In the above method, the primary structure of the strain protein sample, the secondary structure of the strain protein sample, the musical style constraint and the protein sequence constraint are used as input data.
Wherein the content of the first and second substances,
primary structure data of strain protein samples: the method takes the primary amino acid sequence of protein data as input, and takes the amino acid sequence in the primary structure of the protein as linear arrangement because the primary structure of the protein is formed by the dehydration of amino acid to form front and back linear connection, and the data forms one-dimensional single-channel data, namely one-dimensional data. Setting the values of 20 amino acids forming the protein as s according to the value range of the image gray value of 0-2551~s20
Secondary structure data of strain protein samples: the protein sequence secondary structure is in three-dimensional space distribution due to the existence of alpha helix and beta folding and the connection of a plurality of times of linked amino acids on the main chain. Neglecting secondary link amino acids with small influence on spatial characteristics, and taking values according to image gray values of 0-255Range, set up as backbone amino acid skeleton atom CαThe values of C, N, O are k1、k2、k3And k4Each represents k1%、k2%、k3% and k4% black, the projection of four main chain atoms in each coordinate system of the three-dimensional space forms a three-channel distribution gray image of the main chain skeleton atoms, and the data is three-channel data, namely three-dimensional data.

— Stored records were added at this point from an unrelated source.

/-! The instructions. -/

/-- `add.vv` (R208). -/
def vAddVv (m : MaskNo) (b : BitVec 5) (a : BitVec 5) (d : BitVec 5) : VEntry → State → VRes := intOp addElem (some .add) false false m (.vec a.toNat) b d
/-- Dispatch of `add.vv`. -/
def execAddVv (m : MaskNo) (b : BitVec 5) (a : BitVec 5) (d : BitVec 5) (s : State) : Res := issue 0 (packWord 0#4 m b a 0#3 d 0x0B#7) noOps (vAddVv m b a d) s

/-- `add.vx` (R208). -/
def vAddVx (m : MaskNo) (b : BitVec 5) (_a : BitVec 5) (d : BitVec 5) : VEntry → State → VRes := intOp addElem (some .add) false false m .scalar b d
/-- Dispatch of `add.vx`. -/
def execAddVx (m : MaskNo) (b : BitVec 5) (a : BitVec 5) (d : BitVec 5) (s : State) : Res := issue 0 (packWord 0#4 m b a 1#3 d 0x0B#7) (opX s a) (vAddVx m b a d) s

/-- `add.vi` (R208). -/
def vAddVi (m : MaskNo) (b : BitVec 5) (a : BitVec 5) (d : BitVec 5) : VEntry → State → VRes := intOp addElem (some .add) false false m (.imm a.toInt) b d
/-- Dispatch of `add.vi`. -/
def execAddVi (m : MaskNo) (b : BitVec 5) (a : BitVec 5) (d : BitVec 5) (s : State) : Res := issue 0 (packWord 0#4 m b a 2#3 d 0x0B#7) noOps (vAddVi m b a d) s

/-- `add.vq` (R208). -/
def vAddVq (m : MaskNo) (b : BitVec 5) (q : QueueNo) (d : BitVec 5) : VEntry → State → VRes := intOp addElem (some .add) false false m (.queue q) b d
/-- Dispatch of `add.vq`. -/
def execAddVq (m : MaskNo) (b : BitVec 5) (q : QueueNo) (d : BitVec 5) (s : State) : Res := issue 0 (packWord 0#4 m b (0#3 ++ q) 3#3 d 0x0B#7) noOps (vAddVq m b q d) s

/-- `add.vn` (R208). -/
def vAddVn (m : MaskNo) (b : BitVec 5) (_a : BitVec 5) (d : BitVec 5) : VEntry → State → VRes := intOp addElem (some .add) false false m .named b d
/-- Dispatch of `add.vn`. -/
def execAddVn (m : MaskNo) (b : BitVec 5) (a : BitVec 5) (d : BitVec 5) (s : State) : Res := issue 0 (packWord 0#4 m b a 4#3 d 0x0B#7) (opX s a) (vAddVn m b a d) s

/-- `sub.vv` (R208). -/
def vSubVv (m : MaskNo) (b : BitVec 5) (a : BitVec 5) (d : BitVec 5) : VEntry → State → VRes := intOp subElem (some .sub) false false m (.vec a.toNat) b d
/-- Dispatch of `sub.vv`. -/
def execSubVv (m : MaskNo) (b : BitVec 5) (a : BitVec 5) (d : BitVec 5) (s : State) : Res := issue 0 (packWord 1#4 m b a 0#3 d 0x0B#7) noOps (vSubVv m b a d) s

/-- `sub.vx` (R208). -/
def vSubVx (m : MaskNo) (b : BitVec 5) (_a : BitVec 5) (d : BitVec 5) : VEntry → State → VRes := intOp subElem (some .sub) false false m .scalar b d
/-- Dispatch of `sub.vx`. -/
def execSubVx (m : MaskNo) (b : BitVec 5) (a : BitVec 5) (d : BitVec 5) (s : State) : Res := issue 0 (packWord 1#4 m b a 1#3 d 0x0B#7) (opX s a) (vSubVx m b a d) s

/-- `sub.vi` (R208). -/
def vSubVi (m : MaskNo) (b : BitVec 5) (a : BitVec 5) (d : BitVec 5) : VEntry → State → VRes := intOp subElem (some .sub) false false m (.imm a.toInt) b d
/-- Dispatch of `sub.vi`. -/
def execSubVi (m : MaskNo) (b : BitVec 5) (a : BitVec 5) (d : BitVec 5) (s : State) : Res := issue 0 (packWord 1#4 m b a 2#3 d 0x0B#7) noOps (vSubVi m b a d) s

/-- `sub.vq` (R208). -/
def vSubVq (m : MaskNo) (b : BitVec 5) (q : QueueNo) (d : BitVec 5) : VEntry → State → VRes := intOp subElem (some .sub) false false m (.queue q) b d
/-- Dispatch of `sub.vq`. -/
def execSubVq (m : MaskNo) (b : BitVec 5) (q : QueueNo) (d : BitVec 5) (s : State) : Res := issue 0 (packWord 1#4 m b (0#3 ++ q) 3#3 d 0x0B#7) noOps (vSubVq m b q d) s

/-- `sub.vn` (R208). -/
def vSubVn (m : MaskNo) (b : BitVec 5) (_a : BitVec 5) (d : BitVec 5) : VEntry → State → VRes := intOp subElem (some .sub) false false m .named b d
/-- Dispatch of `sub.vn`. -/
def execSubVn (m : MaskNo) (b : BitVec 5) (a : BitVec 5) (d : BitVec 5) (s : State) : Res := issue 0 (packWord 1#4 m b a 4#3 d 0x0B#7) (opX s a) (vSubVn m b a d) s
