-- ==== Sys2Proof/Machine/Anchor.lean ====
section
/-! DEFINITION. Anchored fields: descriptors, exact cell values and the VA instructions of `an1.0` (R88 to R107, R230 to R248). -/

namespace Sys2Proof.Machine

/-! Exact values: n * 2^e. -/

/-- An exact dyadic number. -/
structure Dy where
  n : Int
  e : Int
deriving DecidableEq, Repr

/-- Sum. -/
def Dy.add (a b : Dy) : Dy :=
  let e := if a.e ≤ b.e then a.e else b.e
  ⟨a.n * (2 ^ (a.e - e).toNat : Nat) + b.n * (2 ^ (b.e - e).toNat : Nat), e⟩

/-- Negation. -/
def Dy.neg (a : Dy) : Dy := ⟨-a.n, a.e⟩

/-- Difference. -/
def Dy.sub (a b : Dy) : Dy := a.add b.neg

/-- Product. -/
def Dy.mul (a b : Dy) : Dy := ⟨a.n * b.n, a.e + b.e⟩

/-- `n * 2^e` as an integer. -/
def Dy.ofInt (n : Int) (e : Int) : Dy := ⟨n, e⟩

/-- RNE of x / 2^q to an integer, and whether it is inexact (R98). -/
def Dy.quantum (x : Dy) (q : Int) : Int × Bool :=
  let s := x.e - q
  if 0 ≤ s then (x.n * (2 ^ s.toNat : Nat), false)
  else (rneDiv x.n (2 ^ (-s).toNat), x.n % (2 ^ (-s).toNat : Nat) != 0)

/-- RNE into a format: code, flags, and whether it overflowed; zero is +0 (R91, R98). -/
def Dy.toFloat (f : FFmt) (x : Dy) : Nat × Nat × Bool := roundFinite f .rne .ieee (x.n < 0) x.n.natAbs x.e false

/-- The exact value of a finite code, none for an infinity or a NaN. -/
def finiteOf (f : FFmt) (code : Nat) : Option Dy :=
  match decodeFloat f code with
  | .fin neg m e => some ⟨if neg then -(m : Int) else m, e⟩
  | _ => none

/-! Descriptors (R88, R89). -/

/-- The anchor's code. -/
def descAnchor (x : BitVec 128) : Nat := getBits x.toNat 0 64
/-- The quantum exponent. -/
def descQexp (x : BitVec 128) : Int := toSigned 8 (getBits x.toNat 64 8)
/-- The geometry byte. -/
def descGeom (x : BitVec 128) : Nat := getBits x.toNat 72 8
/-- The version. -/
def descVersion (x : BitVec 128) : Nat := getBits x.toNat 80 16

/-- A descriptor from its fields, reserved bytes 0. -/
def makeDesc (anchor : Nat) (qexp : Int) (geom version : Nat) : BitVec 128 :=
  BitVec.ofNat 128 (anchor % 2 ^ 64 + 2 ^ 64 * (ofSigned 8 qexp + 2 ^ 8 * (geom % 2 ^ 8 + 2 ^ 8 * (version % 2 ^ 16))))

/-- The block-size code of B (R89). -/
def blockCode (b : Nat) : Nat := if b = 4 then 1 else if b = 8 then 2 else if b = 16 then 3 else if b = 24 then 4 else 5

/-- The width code of a deviation width (R89). -/
def widthCode (w : Nat) : Nat := if w = 4 then 0 else if w = 8 then 1 else if w = 16 then 2 else 3

/-- The geometry byte of a block size and a deviation width (R89). -/
def geomByte (b w : Nat) : Nat := widthCode w * 8 + blockCode b

/-- The canonical NaN anchor of an invalid block (R92). -/
def nanAnchor : Nat := 0x7FF8000000000000

/-- One block as an instruction reads it: its anchor's exact value (none: invalid, R92) and its quantum exponent. -/
structure Block where
  anchor : Option Dy
  code : Nat
  qexp : Int
deriving DecidableEq, Repr

/-- The octet of a deviation register (R94). -/
def octetOf (n : Nat) : Nat := n / 8

/-- Descriptor `k` of an anchor register. -/
def Hart.desc (h : Hart) (o k : Nat) : BitVec 128 := ((h.w[o]?).bind (fun v => v[k]?)).getD 0#128

/-- Block `k` of an octet. -/
def Hart.block (h : Hart) (o k : Nat) : Block :=
  let x := h.desc o k
  ⟨finiteOf .fp64 (descAnchor x), descAnchor x, descQexp x⟩

/-- Descriptor `k` of an anchor register replaced. -/
def Hart.setDesc (h : Hart) (o k : Nat) (x : BitVec 128) : Hart :=
  match h.w[o]? with
  | some v => { h with w := h.w.setIfInBounds o (v.setIfInBounds k x) }
  | none => h

/-- A descriptor that an instruction of R233 writes: geometry, and the version plus 2. -/
def Hart.writeDesc (h : Hart) (o k : Nat) (anchor : Nat) (qexp : Int) (geom : Nat) : Hart :=
  h.setDesc o k (makeDesc anchor qexp geom (descVersion (h.desc o k) + 2))

/-- Blocks of the current grant (R96). -/
def VCfg.blocks (c : VCfg) : Nat := if c.block = 0 then 0 else min 128 (c.vl / c.block)

/-- Cells of the current grant (R96). -/
def VCfg.cells (c : VCfg) : Nat := c.blocks * c.block

/-! Results by block (R98). -/

/-- The result of one block: its deviations with their poison, the descriptor it writes (anchor and qexp), its flags, and
whether it cannot be represented. -/
structure BlockOut where
  devs : List (Int × Bool)
  desc : Option (Nat × Int)
  flags : Nat
  bad : Bool
deriving DecidableEq, Repr

/-- A deviation's range at a width (R98). -/
def devFits (w : Nat) (d : Int) : Bool := decide (-(2 ^ (w - 1) : Nat) ≤ d) && decide (d ≤ (2 ^ (w - 1) : Nat) - 1)

/-- A result qexp's range (R98). -/
def qexpFits (q : Int) : Bool := decide (-128 ≤ q) && decide (q ≤ 127)

/-- A block that cannot be represented. -/
def badBlock : BlockOut := ⟨[], none, 0, true⟩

Constraint conditions of music style: the tone, chord and rhythm of different specific music styles are combined into music style constraint according to the categories of music works, the rules of music creation and the like.
Protein sequence constraints: the comprehensive characteristics of one-dimensional and three-dimensional property abstractions of the amino acid sequences of the primary and secondary structures of the new coronavirus are used as protein sequence constraints of the model.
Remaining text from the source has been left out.